Sprites Trigger Sky-High Chemistry

High-altitude lightning is visually stunning, but is it also a player in atmospheric chemistry?

Ivan Amato

Courtesy of Steven Cummer

Jellyfish In the Sky This sequence of video frames outlines how a lightninglike sprite unfolded in the atmosphere high above the thunderstorm that triggered it this past Aug. 13 in the foothills of the Rockies. The entire sequence spans less than 3 milliseconds.

In less time than it takes a hummingbird to flap its wings once, a recently discovered form of high-altitude lightning can come and go, but not before spreading its multiple-branching red streamers with blue tips over 10,000 km3 of the atmosphere. The largest mountains on the planet could fit within the same volume with lots of room to spare.

"These things are huge," says physicist Davis Sentman of the University of Alaska, Fairbanks. In 1993, he was one of the first scientists to suggest that these massive, albeit sub-eyeblink, electrical events called sprites could be significant players in the fantastically complex brew of atmospheric chemistry. Their come-and-go shapes have been variously described as resembling jellyfish, picket fences, palm trees, and upside-down carrots.

Although pilots and others had for decades sporadically claimed to catch glimpses of what would become known as sprites, only in 1989 was the first sprite caught on film. And it was an accident.

On July 9 of that year, the late University of Minnesota atmospheric physicist John Winckler, a longtime investigator of high-altitude phenomena, was at an observatory about 40 miles northeast of the Twin Cities, testing a low-light-level video camera system for a forthcoming rocket test.
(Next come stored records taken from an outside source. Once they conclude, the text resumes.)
-- ==== Sys2Proof/Laws/FrameBase.lean ====
section
/-! SUPPORT. Frames of the operations that every meaning is built from, and the rules that put frames together along
a definition. -/

set_option Elab.async false

set_option exponentiation.threshold 512

namespace Sys2Proof.Machine

variable {K : Nat} {s t : State}

/-! ### Rules -/

theorem Frame.cut {u : State} (h : Frame K s t) (k : Frame K s t → Frame K s u) : Frame K s u := k h

/-- A state taken out of a pair. -/
theorem Frame.cutL {α : Type} {G : Prop} {d : State × α} {a : α} {t : State} (e : d = (t, a)) (h : FrameL K s d)
    (k : Frame K s t → G) : G := k (by have := h; rw [e] at this; exact this)
theorem Frame.cutR {α : Type} {G : Prop} {d : α × State} {a : α} {t : State} (e : d = (a, t)) (h : FrameR K s d)
    (k : Frame K s t → G) : G := k (by have := h; rw [e] at this; exact this)
theorem Frame.cutS {G : Prop} {t : State} (h : Frame K s t) (k : Frame K s t → G) : G := k h

theorem Frame.iteOn {t u : State} {c : Prop} [Decidable c] (h1 : c → Frame K s t) (h2 : ¬ c → Frame K s u) :
    Frame K s (if c then t else u) := by
  split
  · next h => exact h1 h
  · next h => exact h2 h

theorem elemOf_addr {a base stride count i : Nat} (h : elemOf a base stride count = some i) :
    i < count ∧ a = base + stride * i := by
  unfold elemOf at h
  split at h
  · next hc =>
    obtain ⟨h1, h2, h3⟩ := hc
    cases h
    refine ⟨h3, ?_⟩
    have := Nat.div_add_mod (a - base) stride
    omega
  · cases h

/-- A fold whose steps are known to be for elements of the list. -/
theorem Frame.foldlOn {K : Nat} {α : Type} {s t : State} {f : State → α → State} {l : List α} (h : Frame K s t)
    (hf : ∀ u x, x ∈ l → Frame K s u → Frame K s (f u x)) : Frame K s (l.foldl f t) := by
  induction l generalizing t with
  | nil => exact h
  | cons x l ih => exact ih (hf t x (by simp) h) fun u y hy => hf u y (by simp [hy])

/-! ### Refusals: what a report changes, whatever state it is made in -/

/-- A report changes nothing outside the mask. -/
def FrameF (K : Nat) (r : State → State) : Prop := ∀ u, Frame K u (r u)

theorem FrameF.id : FrameF K id := fun u => Frame.refl K u
theorem FrameF.widen {F : Nat} {r : State → State} (h : FrameF F r) (hF : Within F K := by decide) : FrameF K r :=
  fun u => (h u).widen hF
theorem FrameF.use {r : State → State} (h : FrameF K r) (ht : Frame K s t) : Frame K s (r t) :=
  Frame.step (h t) ht (Nat.and_self K)

/-- A verdict: the state it leaves, or the report of a refusal. -/
def FrameV (K : Nat) (s : State) : Verdict → Prop
  | .ok t _ _ _ => Frame K s t
  | .refused _ r => FrameF K r

theorem FrameV.ok {i c : Bool} {v : Option Word} (h : Frame K s t) : FrameV K s (.ok t i c v) := h
theorem FrameV.done (h : Frame K s t) : FrameV K s (.done t) := h
theorem FrameV.doneClamp {c : Bool} (h : Frame K s t) : FrameV K s (.doneClamp t c) := h
theorem FrameV.refused {l : Bool} {r : State → State} (h : FrameF K r) : FrameV K s (.refused l r) := h
theorem FrameV.noWith {r : State → State} (h : FrameF K r) : FrameV K s (.noWith r) := h
theorem FrameV.no : FrameV K s .no := FrameF.id
theorem FrameV.ite {x y : Verdict} {c : Prop} [Decidable c] (h1 : FrameV K s x) (h2 : FrameV K s y) :
    FrameV K s (if c then x else y) := by split <;> assumption
theorem FrameV.step {F : Nat} {x : Verdict} (hf : FrameV F t x) (h : Frame K s t) (hF : Within F K := by decide) :
    FrameV K s x := by
  cases x with
  | ok u _ _ _ => exact Frame.step hf h hF
  | refused _ r => exact FrameF.widen hf hF

/-- A refusal that may be. -/
def FrameP (K : Nat) (_ : State) (o : Option (State → State)) : Prop := ∀ r, o = some r → FrameF K r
During the test, the camera recorded a flash of light above the horizon. Without intending to, Winckler and his students had become the first to capture a sprite on tape. It was a transformative accident that rendered sprites a defensible, verifiable phenomenon to study.

Ever since, a slowly growing club of researchers has been chasing sprites and related so-called transient luminous events (TLEs) with names like "blue jets," "giant jets," "elves," and "trolls."
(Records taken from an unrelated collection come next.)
def Foot.trip : Nat := 0x690403AE4000000000000000000000000000000000000000000000000000000100000000000000001E0101181A0000000004000800000010
theorem State.trip_frame {s : State} {x1 : List Nat} :
    Frame Foot.trip s (State.trip s x1) := by
  have h0 := Frame.refl Foot.trip s
  unfold State.trip
  extract_lets a1 a2 a3
  have h4 : Frame Foot.trip s a3 := by
    refine Frame.step State.tripAll_frame ?_
    exact h0
  clear_value a3
  refine Frame.ite ?_ ?_
  · refine Frame.step State.disAuto_frame ?_
    exact h4
  · exact h4

/-! ### Halt -/

def Foot.setSqState : Nat := 0x40000000000
theorem State.setSqState_frame {s : State} {x1 : Nat} {x2 : Nat} :
    Frame Foot.setSqState s (State.setSqState s x1 x2) := by
  have h0 := Frame.refl Foot.setSqState s
  unfold State.setSqState
  refine Frame.setFld ?_ (regNo_CMD_SQn_STAT _)
  exact h0

def Foot.refreshRings : Nat := 0x41000000000
theorem State.refreshRings_frame {s : State} :
    Frame Foot.refreshRings s (State.refreshRings s) := by
  have h0 := Frame.refl Foot.refreshRings s
  unfold State.refreshRings
  extract_lets a1 a2 a3
  have h4 : Frame Foot.refreshRings s a3 := by
    refine Frame.setFld ?_ (regNo_CMD_STAGE)
    refine Frame.setFld ?_ (regNo_CMD_STAGE)
    exact h0
  clear_value a3
  refine Frame.foldl ?_ (fun u5 x6 h7 => ?_)
  · exact h4
  · extract_lets a8
    refine Frame.ite ?_ ?_
    · exact h7
    · refine Frame.step State.setSqState_frame ?_
      exact h7

def Foot.sendResumePoint : Nat := 0xA00000000000000000000000000000000000000000000000000000000000000000000000000000000000000000000000800000000
theorem State.sendResumePoint_frame {s : State} :
    Frame Foot.sendResumePoint s (State.sendResumePoint s) := by
  have h0 := Frame.refl Foot.sendResumePoint s
  unfold State.sendResumePoint
  extract_lets a1
  split
  rename_i x2 x3 x4 x5
  refine Frame.cutR (K := Foot.sendResumePoint) (s := s) x5 ?_ (fun h6 => ?_)
  · refine FrameR.step State.takePsn_frame ?_
    exact h0
  · refine Frame.step State.sendLedger_frame ?_
    exact h6

def Foot.stopEngine : Nat := 0x6014000A40000000000000000000000000000000000000000000000000000000000000000000000000000000000000000024000800000000
theorem State.stopEngine_frame {s : State} :
    Frame Foot.stopEngine s (State.stopEngine s) := by
  have h0 := Frame.refl Foot.stopEngine s
  unfold State.stopEngine
  extract_lets a1 a2 a3
  have h4 : Frame Foot.stopEngine s a1 := by
    refine Frame.setFld ?_ (regNo_ENG_STAT)
    refine Frame.step State.postFound_frame ?_
    exact h0
  clear_value a1
  exact { h4 with cmdRest := fun hb => absurd hb (by decide), eng := fun hb => absurd hb (by decide) }

def Foot.flushAll : Nat := 0x6004000BE0000000000000000000000000000000000000000000000000000000000000000000000000000000000000000004000800000000
theorem State.flushAll_frame {s : State} :
    Frame Foot.flushAll s (State.flushAll s) := by
  have h0 := Frame.refl Foot.flushAll s
  unfold State.flushAll
  extract_lets a1 a2 a3 a4 a5
  have h6 : Frame Foot.flushAll s a3 := by
    refine Frame.foldl ?_ (fun u7 x8 h9 => ?_)
    · exact h0
    · refine Frame.step State.postCompletion_frame ?_
      exact h9
  clear_value a3
  have h10 : Frame Foot.flushAll s a5 := by
    exact { h6 with staged := fun hb => absurd hb (by decide), posting := fun hb => absurd hb (by decide), cmdRest := fun hb => absurd hb (by decide) }
  clear_value a5
  refine Frame.foldl ?_ (fun u11 x12 h13 => ?_)
  · exact h10
  · refine Frame.step State.setSq_frame ?_
    exact h13

def Foot.haltDevice : Nat := 0x691403AFE000000000000000000000000000000000000000000000000000000100000000000000001E0101001A0000000024041800000010
theorem State.haltDevice_frame {s : State} {x1 : Word} :
    Frame Foot.haltDevice s (State.haltDevice s x1) := by
  have h0 := Frame.refl Foot.haltDevice s
  unfold State.haltDevice
  refine Frame.ite ?_ ?_
  · exact h0
  · extract_lets a1 a2 a3 a4 a5 a6
    have h7 : Frame Foot.haltDevice s a1 := by
      refine Frame.step State.updateSafeN_frame ?_
      refine Frame.setFld ?_ (regNo_SYS_FAULTSTAT)
      refine Frame.step State.settle_frame ?_
      exact h0
    clear_value a1
    have h8 : Frame Foot.haltDevice s a2 := by
      refine Frame.step State.applySafeAll_frame ?_
      exact h7
    clear_value a2
    have h9 : Frame Foot.haltDevice s a3 := by
      refine Frame.step State.flushAll_frame ?_
      refine Frame.step State.stopEngine_frame ?_
      exact h8
    clear_value a3
    have h10 : Frame Foot.haltDevice s a4 := by
      refine Frame.step State.event_frame ?_
      exact h9
    clear_value a4
    have h11 : Frame Foot.haltDevice s a5 := by
      refine Frame.ite ?_ ?_
      · refine Frame.step State.disAuto_frame ?_
        exact h10
      · exact h10
    clear_value a5
    have h12 : Frame Foot.haltDevice s a6 := by
      refine Frame.foldl ?_ (fun u13 x14 h15 => ?_)
      · exact h11
      · refine Frame.ite ?_ ?_
        · refine Frame.step State.setSqState_frame ?_
          exact h15
        · exact h15
    clear_value a6
    refine Frame.step State.sendResumePoint_frame ?_
    refine Frame.step State.refreshRings_frame ?_
    exact h12

def Foot.f4 : Nat := 0x691403AFE000000000000000000000000000000000000000000000000000000100000000000000001E0101001A0000000024041800000010
theorem State.f4_frame {s : State} {x1 : Ev} :
    Frame Foot.f4 s (State.f4 s x1) := by
  have h0 := Frame.refl Foot.f4 s
  unfold State.f4
  extract_lets a1
  refine Frame.step State.haltDevice_frame ?_
  refine Frame.step State.event_frame ?_
  exact h0

/-! ### Operands -/

def Foot.setHeld : Nat := 0x10000000000000000000000000000000000000000000000000000000000000000000000000000000000000000000000000000000000000
theorem State.setHeld_frame {s : State} {x1 : Nat} {x2 : Nat} {x3 : Nat} {x4 : Word} :
    Frame Foot.setHeld s (State.setHeld s x1 x2 x3 x4) := by
  have h0 := Frame.refl Foot.setHeld s
  unfold State.setHeld
  exact { h0 with eng := fun hb => absurd hb (by decide) }

def Foot.setStallRunning : Nat := 0x1000000000000000
theorem State.setStallRunning_frame {s : State} {x1 : Nat} {x2 : Bool} :
    Frame Foot.setStallRunning s (State.setStallRunning s x1 x2) := by
  have h0 := Frame.refl Foot.setStallRunning s
  unfold State.setStallRunning
  refine Frame.setReg ?_ (regNo_ENG_RUNMAPj _)
  exact h0

def Foot.setLoaded : Nat := 0x10000000000000000000000000000000000000000000000000000000000000000000000000000000000000000000000000000000000000
theorem State.setLoaded_frame {s : State} {x1 : Nat} {x2 : Loaded} :
    Frame Foot.setLoaded s (State.setLoaded s x1 x2) := by
  have h0 := Frame.refl Foot.setLoaded s
  unfold State.setLoaded
  exact { h0 with eng := fun hb => absurd hb (by decide) }

/-! ### TollGate -/

def Foot.postBindRefused : Nat := 0x6104000E40000000000000000000000000000000000000000000000000000000000000000000000000000000000000000004000800000010
theorem State.postBindRefused_frame {s : State} {x1 : Nat × Nat} :
    Frame Foot.postBindRefused s (State.postBindRefused s x1) := by
  have h0 := Frame.refl Foot.postBindRefused s
  unfold State.postBindRefused
  refine Frame.step State.event_frame ?_
  exact h0

def Foot.refreshToll : Nat := 0x3C0000000000000
theorem State.refreshToll_frame {s : State} :
    Frame Foot.refreshToll s (State.refreshToll s) := by
  have h0 := Frame.refl Foot.refreshToll s
  unfold State.refreshToll
  extract_lets a1
  refine Frame.setFld ?_ (regNo_ENG_TADM)
  refine Frame.setFld ?_ (regNo_ENG_TOLL_BUD)
  refine Frame.setFld ?_ (regNo_ENG_TOLL_SMAX)
  refine Frame.setFld ?_ (regNo_ENG_TOLL_REQ)
  exact h0

def Foot.postTollRefused : Nat := 0x6104000E40000000000000000000000000000000000000000000000000000000000000000000000000000000000000000004000800000010
theorem State.postTollRefused_frame {s : State} {x1 : Nat} :
    Frame Foot.postTollRefused s (State.postTollRefused s x1) := by
  have h0 := Frame.refl Foot.postTollRefused s
  unfold State.postTollRefused
  refine Frame.step State.event_frame ?_
  exact h0

def Foot.engineRefusal : Nat := 0x6104000E40000000000000000000000000000000000000000000000000000000000000000000000000000000000000000004000800000010
theorem State.engineRefusal_frame {s : State} :
    FrameP Foot.engineRefusal s (State.engineRefusal s) := by
  have h0 := Frame.refl Foot.engineRefusal s
  unfold State.engineRefusal
  split
  · refine FrameP.some ?_
    intro u1
    have h2 := Frame.refl Foot.engineRefusal u1
    dsimp -zeta only
    refine Frame.step State.postBindRefused_frame ?_
    exact h2
  · refine FrameP.ite ?_ ?_
    · exact FrameP.none
    · refine FrameP.some ?_
      intro u3
      have h4 := Frame.refl Foot.engineRefusal u3
      dsimp -zeta only
      refine Frame.step State.postTollRefused_frame ?_
      exact h4

def Foot.writeBind : Nat := 0x6104000E400000000000000000000000000000000000000000000000000000000000000000000000000000000000000023C4000800000010
theorem State.writeBind_frame {s : State} {x1 : Nat} {x2 : Word} :
    FrameE Foot.writeBind s (State.writeBind s x1 x2) := by
  have h0 := Frame.refl Foot.writeBind s
  unfold State.writeBind
  extract_lets a1
  have h2 : Frame Foot.writeBind s a1 := by
    refine Frame.setReg ?_ (regNo_ENG_BINDn _)
    exact h0
  clear_value a1
  refine FrameE.ite ?_ ?_
  · split
    · rename_i x3 x4 x5
      refine Frame.cutP (K := Foot.writeBind) (s := s) x5 ?_ (fun h6 => ?_)
      · refine FrameP.step State.engineRefusal_frame ?_
        exact h2
      · refine FrameE.inr ?_
        exact h6
    · rename_i x7 x8
      refine FrameE.inl ?_
      refine Frame.step State.refreshToll_frame ?_
      exact h2
  · refine FrameE.inl ?_
    refine Frame.step State.refreshToll_frame ?_
    exact h2

def Foot.writeRun : Nat := 0x6114000E400000000000000000000000000000000000000000000000000000000000000000000000000000000000000203F4000800000010
theorem State.writeRun_frame {s : State} {x1 : Word} :
    FrameE Foot.writeRun s (State.writeRun s x1) := by
  have h0 := Frame.refl Foot.writeRun s
  unfold State.writeRun
  extract_lets a1 a2 a3
  have h4 : Frame Foot.writeRun s a1 := by
    refine Frame.setFld ?_ (regNo_ENG_STAT)
    refine Frame.setReg ?_ (regNo_ENG_CFG)
    exact h0
  clear_value a1
  have h5 : Frame Foot.writeRun s a2 := by
    refine Frame.setFld ?_ (regNo_TPR_STAT)
    refine Frame.setFld ?_ (regNo_ENG_STAT)
    exact h4
  clear_value a2
  split
  · rename_i x6 x7 x8
    refine Frame.cutP (K := Foot.writeRun) (s := s) x8 ?_ (fun h9 => ?_)
    · refine FrameP.step State.engineRefusal_frame ?_
      exact h4
    · refine FrameE.inr ?_
      exact h9
  · rename_i x10 x11
    refine FrameE.inl ?_
    refine Frame.step State.refreshToll_frame ?_
    exact { h5 with eng := fun hb => absurd hb (by decide) }

/-! ### Passes -/

def Foot.setSigRun : Nat := 0x10000000000000000000000000000000000000000000000000000000000000000000000000000000000000000000000000000000000000
theorem State.setSigRun_frame {s : State} {x1 : Nat} {x2 : Nat} {x3 : Word} :
    Frame Foot.setSigRun s (State.setSigRun s x1 x2 x3) := by
  have h0 := Frame.refl Foot.setSigRun s
  unfold State.setSigRun
  exact { h0 with eng := fun hb => absurd hb (by decide) }

def Foot.reseed : Nat := 0x10000000000000000000000000000000000000000000000000000000000000000000000000000000000000000000000000000000000000
theorem State.reseed_frame {s : State} {x1 : Nat} :
    Frame Foot.reseed s (State.reseed s x1) := by
  have h0 := Frame.refl Foot.reseed s
  unfold State.reseed
  refine Frame.foldl ?_ (fun u1 x2 h3 => ?_)
  · exact h0
  · refine Frame.step State.setSigRun_frame ?_
    exact h3

def Foot.foldSig : Nat := 0x10000000000000000000000000000000000000000000000000000000000000000000000000000000000000000000000000000000000000
theorem State.foldSig_frame {s : State} {x1 : Nat} {x2 : Nat} :
    Frame Foot.foldSig s (State.foldSig s x1 x2) := by
  have h0 := Frame.refl Foot.foldSig s
  unfold State.foldSig
  refine Frame.step State.setSigRun_frame ?_
  exact h0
Largely missing from the sprite-smitten mix of space scientists, electrical engineers, physicists, and others who have added TLEs to their research portfolios, however, have been chemists. The time is ripe for them to join the investigation, Sentman says. "Researchers have identified the basic physics," he says. "The chemical aspects are relatively unexplored."

TLEs are so high up in the atmosphere, usually obscured by intervening clouds, and so short-lived that it's not surprising to those who study them that they had remained essentially unknown prior to the availability of high-speed video cameras that work well in low-light conditions. "They are so brief, all you can see is a glimpse," remarks Hans Stenbaek-Nielsen. Several years ago, with Sentman and other University of Alaska colleagues, Stenbaek-Nielsen began to unveil the fantastic, often multibranching formation of sprites by recording them with high-speed cameras at rates up to 1,000 frames per second.

In the Feb. 22 Geophysical Research Letters (2006, 33, LO4104), electrical engineer Steven A. Cummer of Duke University and his coworkers reported video observations of scores of sprites made in the foothills of the Rocky Mountains at up to 7,200 frames per second. The scientists captured the images this past summer from a perch at the Yucca Ridge Field Station in Fort Collins, Colo., using an electronic camera designed to study fast phenomena like explosions. The fastest frame rates produced slow-motion imagery equivalent to stretching one second of normal-speed video into about five minutes of super-slow motion. The time between each frame was less than a millisecond.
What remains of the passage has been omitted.